Santri Cendekia
Home » Pengajian Buruh Ala Kiyai Dahlan

Pengajian Buruh Ala Kiyai Dahlan

Kisah tentang saumi yang tiba-tiba menghilang atau tak pulang-pulang memang mengundang simpati. Pilu hati memikirkan nasib sang istri. Cemas pula menebak terka nasib si suami. Dari tokoh separuh mitos seperti Bang Toyib yang kepulangannya belum bisa dikonfirmasi, hingga layangan yang disangka putus lalu pulang memberi klarifikasi. Tak kurang dari Nyai Walidah pernah mengalaminya.

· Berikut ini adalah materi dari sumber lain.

/-- What a qualifying beacon trailer teaches (R125 to R127). No BEACON entry of its tag and channel: a new learned entry in the slot that R125 chooses,
replacing an ACQUIRING one when no FREE slot is left, or SOURCE_TABLE_FULL and the table stands. A learned entry of that tag and channel: a match
corrects S by a quarter of the error and D by an eighth and counts toward the lock; another period, or an error beyond the capture, re-anchors
it in place; a second match of one occurrence changes nothing. Only host-owned entries: nothing changes. -/
def Obligations.BeaconTrailersTeachTheTable : Prop :=
  (∀ (e : Source) (b : Instant), 0 < e.period →
    ∃ m : Int, distance e.start b = m * (e.period : Int) + e.error b
      ∧ -(e.period : Int) < 2 * e.error b ∧ 2 * e.error b ≤ (e.period : Int))
  ∧ ∀ (s : State) (f : LinkFrame) (x : Trailer), s.southArriving f → f.header.kind = 5 → readTrailer f.payload = some x →
    x.qualifies = true →
    let c := s.settings
    let period := x.interval * 1024
    let measured := x.airtime + c.beaconTail
    let anchored : Source :=
      { kind := .beacon x.channel x.tag, state := if c.beaconLockCount ≤ 1 then .locked else .acquiring
        start := plus x.start period, period
        duration := clampNat 64 (period - c.guardLead - c.guardTrail - 256) measured
        matchCount := 1, missRun := 0, matched := false }
    let check := plus (plus x.start period) c.beaconCapture
    let outside := fun t : State =>
      t.detector = s.detector ∧ t.ring = s.ring ∧ t.engine = s.engine ∧ t.fifo = s.fifo ∧ t.store = s.store ∧ t.clock = s.clock
    ((∀ j e, (s.slot j).entry = some e → e.kind ≠ .beacon x.channel x.tag) →
      (∀ i, s.newSlotIs i → atOrBefore check s.clock.now = false →
        ∃ t : State, exec (.rxdataFrame f) s = .next t
          ∧ t.slot i = { owner := .learn, entry := some anchored, timer := some check, deferred := false }
          ∧ (∀ j, j ≠ i → t.slot j = s.slot j) ∧ t.sources.record = (s.sources.withdraw i).record
          ∧ (c.beaconLockCount ≤ 1 → t.flag .sourceLocked = true
              ∧ t.gate = (State.addBusy { s with sources := t.sources } (.source i)).gate)
          ∧ (1 < c.beaconLockCount → t.gate = s.gate) ∧ outside t)
      ∧ (s.noNewSlot → ∃ t : State, exec (.rxdataFrame f) s = .next t ∧ t.flag .sourceTableFull = true ∧ t.sources = s.sources))
    ∧ (∀ i e, s.sourcesLawful → s.beaconsDistinct → (s.slot i).owner = .learn → (s.slot i).entry = some e →
        e.kind = .beacon x.channel x.tag →
        let err := e.error x.start
        let seen := e.matched = true ∧ err = distance e.start x.start
        ∃ t : State, exec (.rxdataFrame f) s = .next t ∧ (∀ j, j ≠ i → t.slot j = s.slot j)
          ∧ t.sources.record = s.sources.record ∧ outside t
          ∧ (e.period = period → err.natAbs ≤ c.beaconCapture → seen → t.slot i = s.slot i)
          ∧ (e.period = period → err.natAbs ≤ c.beaconCapture → ¬ seen →
              let count := min 255 (e.matchCount + 1)
              let e' : Source :=
                { kind := e.kind
                  state := if e.state = .acquiring ∧ count < c.beaconLockCount then .acquiring else .locked
                  start := moved (moved x.start (-err)) (clampInt (-(c.phaseStepMax : Int)) c.phaseStepMax (err.tdiv 4))
                  period
                  duration := clampNat 64 (period - c.guardLead - c.guardTrail - 256)
                    ((e.duration : Int) + ((measured : Int) - e.duration).tdiv 8).toNat
                  matchCount := count, missRun := 0, matched := true }
              t.slot i = matchedSlot c s.clock.now e'
              ∧ (e.state = .acquiring → e'.state = .locked → t.flag .sourceLocked = true
                  ∧ t.gate = (State.addBusy { s with sources := t.sources } (.source i)).gate)
              ∧ (¬ (e.state = .acquiring ∧ e'.state = .locked) → t.gate = s.gate))
          ∧ ((e.period ≠ period ∨ c.beaconCapture < err.natAbs) → atOrBefore check s.clock.now = false →
              t.slot i = { owner := .learn, entry := some anchored, timer := some check, deferred := false }
              ∧ (c.beaconLockCount ≤ 1 → t.flag .sourceLocked = true)))
    ∧ ((∃ j e, (s.slot j).entry = some e ∧ e.kind = .beacon x.channel x.tag) →
        (∀ j e, (s.slot j).owner = .learn → (s.slot j).entry = some e → e.kind ≠ .beacon x.channel x.tag) →
        ∃ t : State, exec (.rxdataFrame f) s = .next t ∧ t.sources = s.sources ∧ t.gate = s.gate ∧ outside t)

Suami tercinta, Kiyai Haji Ahmad Dahlan, suatu pagi keluar tak pamit pada siapa-siapa. Hingga sore tak jelas rimbanya. Kemana gerangan kiyai kharismatik yang telah Walidah dampingi dalam kenekatannya menggoyah kemapanan tradisi itu?

Gundah gulana betul diri Nyai Dahlan. Ia berkeliling bertanya perihal keberadaan sang suami. Tapi penduduk Kauman yang sebagian besar adalah santri suaminya itu tak satupun yang tahu. Gelisah Walidah berasas alasan kuat. Terutama bila keadaan Kiayi Dahlan beberapa hari terakhir ini diingat-ingat. Lelaki yang terkenal perasa itu beberapa hari ini sering tampak murung merenung. Penampilannya yang biasanya rapi tertata tiba-tiba tidak begitu dipedulikan lagi. Jenggut kumis tak dicukur, begitu pula rambut kepalanya yang sudah sarat uban itu. Berfikir dalam saja kerjaannya. Tak mau pula ia bagi ganjalan hatinya.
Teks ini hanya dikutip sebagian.